# goose recipes



## sod44 (Sep 30, 2008)

what can i do with my geese? any good ideas on what to make with them?


----------



## Dakota Lady (May 29, 2007)

I made Geese breast really good couple years ago. I cut them in side half but one end still attaching then pound them down to flat out. Add whatever seasoning you like. roll them up and then wrap with bacon strip and stick with toothpick to hold and cook on frypan with bit of olive oil. when it turn browning or done. Then add some cream of chicken soup over it. but not one can of milk, i put half can of milk for thickness.


----------



## AdamFisk (Jan 30, 2005)

I just got done eating some good leftover duck from the weekend. I tried something I had never done before. It is pretty simple and I really liked how it turned.

I started out by cutting the breasts into thin strips, like stir fry meat. Then put them in a little salt/sugar water brine for a while. Once I had them washed off and dried, I drizzled a little EVOO on them and seasoned them with a mixture of my favorite seasonings. Put them in a ziploc over night.

The following day I browned them in a little EVOO and put them in a crock pot. Cooked out all the moisture I could and then drained it. Put them back in the crock pot and added some BBQ sauce that I brought to a simmer over the stove. Cook for a little longer and eat up. I had some on a bun, but it was pretty dang good by itself. I don't like my BBQ sauce runny. That is why I cooked them witout any for a while and drained it.


----------



## blhunter3 (May 5, 2007)

Put the goose on a board of ceder and put the goose and the cedar in the fire for about an hour. After an hour take the board and the goose out and throw the goose away and eat the board.

Actually, I have been cutting them into thin strips and let them soak in either beer, coke, milk and onions or salt water over night. Then I throw the meat in a frying pan with some oil. Remember to not over cook the meat. And I serve it will potatos.


----------



## Dakota Lady (May 29, 2007)

blhunter3 said:


> Put the goose on a board of ceder and put the goose and the cedar in the fire for about an hour. After an hour take the board and the goose out and throw the goose away and eat the board.
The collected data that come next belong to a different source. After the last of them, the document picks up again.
/-! ### A command that has begun -/

section
variable (s : State) (r : OpRow) (mb : Fin 129) (e : Entry) (b : Option Bytes)

/-- Steps 2 to 5 look at nothing that taking a command into execution changes. -/
@[simp] theorem entryCheck_begun (row : OpRow) (m : Nat) (used : List Field) (bad : List (Bool × Nat)) :
    entryCheck row (begun s r mb e b) m e used bad = entryCheck row s m e used bad := rfl

@[simp] theorem begun_storePresent (n : Nat) : (begun s r mb e b).storePresent n = s.storePresent n := rfl

@[simp] theorem begun_storeResult (n : Nat) : (begun s r mb e b).storeResult n = s.storeResult n := rfl

end

/-! ### The command's cases -/

section
variable {s : State} {mb : Nat} {e : Entry} (hcheck : entryCheck rowStoreStatus s mb e [(32, 0, 4)] [] = none)
include hcheck

/-- With STORE in range, the check of the entry passes and the store's presence decides. -/
theorem bodyStoreStatus_inRange (hn : e.f 32 0 4 ≤ 9) : bodyStoreStatus s mb e none =
    andThen (failIf (!s.storePresent (e.f 32 0 4)) 0x09 32) (.ok s 0 (s.storeResult (e.f 32 0 4))) := by
  have hrange : entryCheck rowStoreStatus s mb e [(32, 0, 4)] [(9 < e.f 32 0 4, 32)] = none := by
    rw [entryCheck_range _ _ _ _ _ _ (by simpa using hn), hcheck]
  unfold bodyStoreStatus
  dsimp only
  rw [hrange]
  cases s.storePresent (e.f 32 0 4) <;> rfl

theorem bodyStoreStatus_outOfRange (hn : 9 < e.f 32 0 4) : bodyStoreStatus s mb e none = .fail 0x02 32 0 := by
  unfold bodyStoreStatus
  dsimp only
  rw [decide_eq_true hn, entryCheck_outOfRange hcheck]
  rfl

end

/-- STORE_STATUS in its turn settles what its effect answers in the state in which it has begun. -/
theorem exec_storeStatus {s : State} {mb : Fin 129} {e : Entry} (hready : s.cmdReady mb.val rowStoreStatus.op e = true) :
    exec (.storeStatus mb e) s = .next ((begun s rowStoreStatus mb e).settle mb.val rowStoreStatus
      (bodyStoreStatus (begun s rowStoreStatus mb e) mb.val e none)) :=
  runCmd_ready _ _ _ _ _ _ hready

section
variable {s : State} {mb : Fin 129} {e : Entry} (h : Accepted s rowStoreStatus mb e [(32, 0, 4)])
include h

theorem storeStatus_present (hn : e.f 32 0 4 ≤ 9) (hp : s.storePresent (e.f 32 0 4) = true) :
    Answers (.storeStatus mb e) s rowStoreStatus mb 0 (s.storeResult (e.f 32 0 4)) (begun s rowStoreStatus mb e) := by
  unfold Answers
  rw [exec_storeStatus h.1, bodyStoreStatus_inRange ((entryCheck_begun ..).trans h.2) hn, begun_storePresent, begun_storeResult, hp]
  rfl

theorem storeStatus_absent (hn : e.f 32 0 4 ≤ 9) (hp : s.storePresent (e.f 32 0 4) = false) :
    exec (.storeStatus mb e) s = .next ((begun s rowStoreStatus mb e).complete mb.val rowStoreStatus 0x09 32 0 0) := by
  rw [exec_storeStatus h.1, bodyStoreStatus_inRange ((entryCheck_begun ..).trans h.2) hn, begun_storePresent, hp]
  rfl

theorem storeStatus_outOfRange (hn : 9 < e.f 32 0 4) :
    exec (.storeStatus mb e) s = .next ((begun s rowStoreStatus mb e).complete mb.val rowStoreStatus 0x02 32 0 0) := by
  rw [exec_storeStatus h.1, bodyStoreStatus_outOfRange ((entryCheck_begun ..).trans h.2) hn]
  rfl

/-- R254: the RESULT of a present store holds its four counts. -/
theorem storeStatus_counts (hn : e.f 32 0 4 ≤ 9) (hp : s.storePresent (e.f 32 0 4) = true) {total free queued loaned : Nat}
    (hcounts : s.storeCounts (e.f 32 0 4) = (total, free, queued, loaned)) :
    ∃ res, Answers (.storeStatus mb e) s rowStoreStatus mb 0 res (begun s rowStoreStatus mb e) ∧
      field res 16 4 = total % 2 ^ 32 ∧ field res 20 4 = free % 2 ^ 32 ∧ field res 24 4 = queued % 2 ^ 32 ∧
      field res 28 4 = loaned % 2 ^ 32 := by
  refine ⟨_, storeStatus_present h hn hp, ?_⟩
  rw [State.storeResult, hcounts]
  exact field_resultOf_words ..

end
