-- ==== Sys2Proof/Machine/Types.lean ====
section
/-! DEFINITION. The plain data types of the machine: tokens, contexts, elements, requests. Indexed state is held as sparse
maps whose absent entries read as the reset value named at the accessor. -/

namespace Sys2Proof.Machine

/-! Tokens (R27 to R30). -/

/-- Kinds of token (R27). -/
inductive Kind where
  | scalar | vector | ctl | err | fault | window | eor
  deriving DecidableEq, Repr

/-- A token: its tag, its payload, and its lanes with their indices (R27, R28). -/
structure Tok where
  kind : Kind
  thread : Nat
  iter : Nat
  /-- Run length minus one. -/
  len : Nat
  /-- The 64-bit payload of a token without lanes. -/
  pay : Word
  /-- The lanes; none for a scalar payload. -/
  lanes : List Lane
  /-- The carried iterations of an indexed token; of a window token, the page address and size its window came from
  (R394); none otherwise. -/
  idx : List Nat
  deriving DecidableEq, Repr

/-- A token travelling on an arc, with the header and sideband the routers check (R27 to R29). -/
structure Wire where
  slot : Nat
  tok : Tok
  /-- 0 held at its sender, 1 on its route, 2 past its last router. -/
  stage : Nat
  /-- Routers of its route that have checked it and forwarded it (R29, R346). -/
  hop : Nat
  deriving DecidableEq, Repr

/-- A waiting token of a matching store (R31, R33). -/
structure Entry where
  slot : Nat
  port : Nat
  tok : Tok
  /-- Arrival number: older is lower. -/
  arr : Nat
  deriving DecidableEq, Repr

/-! Task contexts (R20 to R22, R239 to R242). -/

/-- A channel of a context: its arc and direction (R17, R177), and the words waiting in it (R22). -/
structure Chan where
  /-- The bound arc; none when unbound. -/
  arc : Option Nat
  /-- The arc starts here: a destination channel. -/
  dest : Bool
  /-- The channel is bound to ragged rows (R288). -/
  ragged : Bool
  buf : List Tok
  deriving DecidableEq, Repr

/-- A repeat state (R232). -/
structure Rpt where
  left : BitVec 32
  start : BitVec 11
  n1 : BitVec 6
  active : Bool
  /-- The count `rep` read: the pass number is tot - left + 1 (R232). -/
  tot : BitVec 32
  deriving DecidableEq, Repr

/-- Counting classes (R120, R253). -/
inductive Cls where
  | ld | st | cp | tl | none
  deriving DecidableEq, Repr

/-- What `wait`, `wtag.any` and `wtag.all` wait for (R233, R234). -/
inductive Until where
  /-- The four counts at or below their immediates; `acq`: an acquire, which brings cp or tl to 0 (R123). -/
  | counts (ld st cp tl : Nat) (acq : Bool)
  | anyTag (m : Word)
  | allTags (m : Word)
  deriving DecidableEq, Repr

/-- What a context that an engine or its node holds at issue waits for. -/
inductive Await where
  /-- An entry of a sequencer queue (R90). -/
  | queue (high : Bool)
  /-- The close of the open ragged product that holds a bank (R78, R283). -/
  | bank (b : Nat)
  /-- Its own stores to scratchpad bytes that an engine reads at issue (R120). -/
  | stores (off n : Nat)
  /-- A tag's count below 31 (R268). -/
  | tag (k : Nat)
  /-- An entry of the tile's translation node (R405). -/
  | node
  /-- The arcs that enter its team are clear and its sequencer is interruptible (R249). -/
  | clear
  deriving DecidableEq, Repr

/-- Scheduling state of a context (R21), with what a blocked context waits for. -/
inductive CtxSt where
  | idle
  | runnable
  | blkChan (k : Nat)
  /-- The arc of a destination channel back-pressures its sender (R22). -/
  | blkSend (k : Nat)
  /-- A source register is still to be written by an earlier instruction that is no memory access (R357). -/
  | blkReg (code : Nat)
  | blkWait (w : Until)
  | blkIssue (c : Cls)
  | blkIdle
  /-- Waiting for the home's verdict on a request (R253). -/
  | blkVerdict (id : Nat)
  | blkFence
  | blkAcq
  | blkDone
  /-- Waiting for an engine queue, bank, tag count or intake (R112, R249, R278). -/
  | blkEngine (w : Await)
  | ended
  | halted
  deriving DecidableEq, Repr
HMM.... Sound like a way to make it crunchy taste... throw goose away and eat the board..... HMM.... not a bad idea!! hahaha!! :lol:


----------



## dblkluk (Oct 3, 2002)

Easiest goose recipe ever..This will make a goose lover out of anyone.

Cut breasts in 1/4" thick strips. Cut off all the silver skin and blood clotted parts.
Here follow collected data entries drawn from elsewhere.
/-- Run the instruction of a begun firing; in a task it is the wrong kind of element. On an element, bad sources propagate, a refused operand gives its error token, otherwise the
results leave in order. `fn` gives the results with the element as it leaves it; `accept` names the kinds it takes. -/
def runElem (i : Instr) (s : State) (accept : Tok → Bool)
    (fn : State → Nat → Nat → Elem → Fire → Val → Val → Val → Except (Nat × Word) (State × List Out)) : State :=
  match s.site with
  | .task g p c => s.wrongKind i g p c
  | .elem g e =>
    match (s.elem g e).cur, elemShape i with
    | some r, some h =>
      let el := s.elem g e
      let f := r.f
      let dup := h.e.isDst && !h.role2
      match r.bad h accept with
      | some k =>
        let (pay, s) := if k.kind = .window then s.takeFree else (k.pay, s)
        let t : Tok := ⟨if k.kind = .fault then .fault else .err, r.thread, r.iter, r.n - 1, pay, [], []⟩
        (s.failOut g e r h t).endFire g e r.eor
      | none =>
        match fn s g e el r (r.val el f.a.toNat) (r.val el f.b.toNat) (r.val el f.e.toNat) with
        | .ok (s, os) => (s.emitOuts g e f dup r.lit r.tagB os).endFire g e r.eor
        | .error (cause, v) =>
          let t := Tok.error r.thread r.iter (r.n - 1) (errPayload cause g ((s.tile g).role e) v.toNat)
          (s.failOut g e r h t).endFire g e r.eor
    | _, _ => s

/-! Computation (R194, R195): the same function at 64 bits in a task or a scalar firing, at 32 bits in every lane. -/

/-- An operation at any width, with the lost-NaN flag. -/
abbrev OpF := (w : Nat) → BitVec w → BitVec w → BitVec w → BitVec w × Bool

/-- The index list of a lane-width result: that of the first indexed source (R197). -/
def firstIdx (a b c : Val) : List Nat :=
  if a.idx ≠ [] then a.idx else if b.idx ≠ [] then b.idx else c.idx

/-- The lanes of a lane-width result. -/
def lanesOf (op : OpF) (a b c : Val) : Nat → Nat → List (Lane × Bool)
  | 0, _ => []
  | n + 1, k => op 32 (a.lane k) (b.lane k) (c.lane k) :: lanesOf op a b c n (k + 1)

/-- The result of an operation in a firing, and the lost-NaN flag. -/
def elemwise (op : OpF) (r : Fire) (a b c : Val) : Tok × Bool :=
  if r.vec then
    let l := lanesOf op a b c r.n 0
    (⟨.vector, r.thread, r.iter, r.n - 1, 0, l.map (·.1), firstIdx a b c⟩, l.any (·.2))
  else
    let q := op 64 a.scal b.scal c.scal
    (Tok.scalar r.thread r.iter q.1, q.2)

/-- An instruction of chapter 10 on a task processor. -/
def runTask (i : Instr) (f : Fields) (s : State) (op : OpF) : State :=
  match beginTask i f s noBad with
  | .stop s => s
  | .go t =>
    let q := op 64 t.a t.b t.e
    ({ t with x := t.x.lostNaN q.2 } : TIn) |> fun t => s.putResult t (isDup (taskShape i)) q.1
Marinade in Wish Bone Robusto Italian dressing for minimum of 12 hours (more is better). 
Grill to medium-med rare. DO NOT OVERCOOK!

I'll guarantee you can't tell the difference between this and a good piece of beef..


----------



## Chuck Smith (Feb 22, 2005)

Buy some Montreal Steak Seasoning. Use the marinade on the side.

It is soy sauces, steak seasoning, Evoo. Let sit over night. Then grill until med. rare.

Great!!!

Also jerky it. I made a bunch this past week. Used the Hi mountain brand seasoning. Smoked on my bradley for 4 hours at 200. Turned out great!


----------



## AdamFisk (Jan 30, 2005)

dblkluk said:


> Easiest goose recipe ever..This will make a goose lover out of anyone.
> 
> Cut breasts in 1/4" thick strips. Cut off all the silver skin and blood clotted parts.
> 
> ...


This one is very good as well. I eat my ducks/geese like this about 80% of the time.


----------



## honkerslayr (Dec 14, 2006)

Jerky...


----------



## fargojohnson (Oct 17, 2005)

Breast out your goose and put into a crock pot. Brew a pot of coffee and put into your crock pot and cook for 15 to 18 hours. Take out the breasts and pull apart. Will have a slight coffee taste but I like to use some BBQ sauce and a bun. Pulled goose snadwhich.

Make sure you cook in your garge.


----------



## martin_shooter (Sep 27, 2008)

jerky or peppersticks are delicioso especially if you have alot of it


----------